Work to complete
Which lines run from the one containing "s.tap with cells" to the end of the material below? Retype exactly those, both ends included, and nothing else.

Data supplied
-- ==== Sys2Proof/Machine/Tap.lean ====
section
/-!
DEFINITION. The test access port (19_package_pins.md R592 to R595).
-/
namespace Sys2Proof.Machine

/-- The port holds instruction `i` (19 R594, R595). A boot that waited for it goes on once `i` takes no pins. -/
def setTap (s : State) (i : TapInstr) : State :=
  let s1 := { s with tap := { s.tap with ir := i } }
  if s.tap.bootWaits && !tapDrives i then startBoot { s1 with tap := { s1.tap with bootWaits := false } } else s1

/-- The pins as the port drives them (19 R594, R595): none where it does not; while COLD_RST# is low, the update latch, or
with HIGHZ every output off.
DEDUCED: notes/assumptions/56. -/
inductive TapPins where
  | none
  | off
  | cells (v : BitVec 2306)
  deriving DecidableEq, Repr

def tapPins (s : State) : TapPins :=
  if !s.tap.coldLow then .none
  else match s.tap.ir with
    | .extest | .clamp | .extestPulse | .extestTrain => .cells s.tap.cells
    | .highz => .off
    | .idcode | .samplePreload | .bypass => .none

/-- A scan of the boundary register (19 R593): what the cells captured leaves on TDO, and what came in is latched. -/
def scanCells (s : State) (pins inn : BitVec 2306) : State :=
  send { s with tap := { s.tap with cells := inn } } (.scan pins)

/-- A scan of the bypass register, which captures 0. -/
def scanBypass (s : State) : State := send s (.plain "tdo bypass" 0)

/-- An instruction that selects the boundary register and takes the pins; with COLD_RST# high it acts as BYPASS (19
R595).
DEDUCED: notes/assumptions/56. -/
def drivingScan (s : State) (i : TapInstr) (pins inn : BitVec 2306) : State :=
  let s1 := setTap s i
  if s.tap.coldLow then scanCells s1 pins inn else scanBypass s1

/-- EXTEST (19 R594, R595).
DEDUCED: notes/assumptions/56. -/
def execExtest (pins inn : BitVec 2306) (s : State) : Out := .next (drivingScan s .extest pins inn)

/-- EXTEST_PULSE (19 R594, R595). -/
def execExtestPulse (pins inn : BitVec 2306) (s : State) : Out := .next (drivingScan s .extestPulse pins inn)

/-- EXTEST_TRAIN (19 R594, R595). -/
def execExtestTrain (pins inn : BitVec 2306) (s : State) : Out := .next (drivingScan s .extestTrain pins inn)

/-- SAMPLE_PRELOAD (19 R594): the pins are not driven. -/
def execSamplePreload (pins inn : BitVec 2306) (s : State) : Out := .next (scanCells (setTap s .samplePreload) pins inn)

/-- IDCODE (19 R594): the identification register, the same on every order code. -/
def execIdcode (s : State) : Out := .next (send (setTap s .idcode) (.plain "tdo" 0xB9620D87))

/-- HIGHZ (19 R594, R595). -/
def execHighz (s : State) : Out := .next (scanBypass (setTap s .highz))

/-- CLAMP (19 R594, R595). -/
def execClamp (s : State) : Out := .next (scanBypass (setTap s .clamp))

/-- BYPASS (19 R594), and every private or unlisted opcode. -/
def execBypass (s : State) : Out := .next (scanBypass (setTap s .bypass))

/-- TAP_RESET (19 R592, R594): IDCODE is loaded. -/
def execTapReset (s : State) : Out := .next (setTap s .idcode)

end Sys2Proof.Machine
end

Response to this task
  send { s with tap := { s.tap with cells := inn } } (.scan pins)

/-- A scan of the bypass register, which captures 0. -/
def scanBypass (s : State) : State := send s (.plain "tdo bypass" 0)

/-- An instruction that selects the boundary register and takes the pins; with COLD_RST# high it acts as BYPASS (19
R595).
DEDUCED: notes/assumptions/56. -/
def drivingScan (s : State) (i : TapInstr) (pins inn : BitVec 2306) : State :=
  let s1 := setTap s i
  if s.tap.coldLow then scanCells s1 pins inn else scanBypass s1

/-- EXTEST (19 R594, R595).
DEDUCED: notes/assumptions/56. -/
def execExtest (pins inn : BitVec 2306) (s : State) : Out := .next (drivingScan s .extest pins inn)

/-- EXTEST_PULSE (19 R594, R595). -/
def execExtestPulse (pins inn : BitVec 2306) (s : State) : Out := .next (drivingScan s .extestPulse pins inn)

/-- EXTEST_TRAIN (19 R594, R595). -/
def execExtestTrain (pins inn : BitVec 2306) (s : State) : Out := .next (drivingScan s .extestTrain pins inn)

/-- SAMPLE_PRELOAD (19 R594): the pins are not driven. -/
def execSamplePreload (pins inn : BitVec 2306) (s : State) : Out := .next (scanCells (setTap s .samplePreload) pins inn)

/-- IDCODE (19 R594): the identification register, the same on every order code. -/
def execIdcode (s : State) : Out := .next (send (setTap s .idcode) (.plain "tdo" 0xB9620D87))

/-- HIGHZ (19 R594, R595). -/
def execHighz (s : State) : Out := .next (scanBypass (setTap s .highz))

/-- CLAMP (19 R594, R595). -/
def execClamp (s : State) : Out := .next (scanBypass (setTap s .clamp))

/-- BYPASS (19 R594), and every private or unlisted opcode. -/
def execBypass (s : State) : Out := .next (scanBypass (setTap s .bypass))

/-- TAP_RESET (19 R592, R594): IDCODE is loaded. -/
def execTapReset (s : State) : Out := .next (setTap s .idcode)

end Sys2Proof.Machine
end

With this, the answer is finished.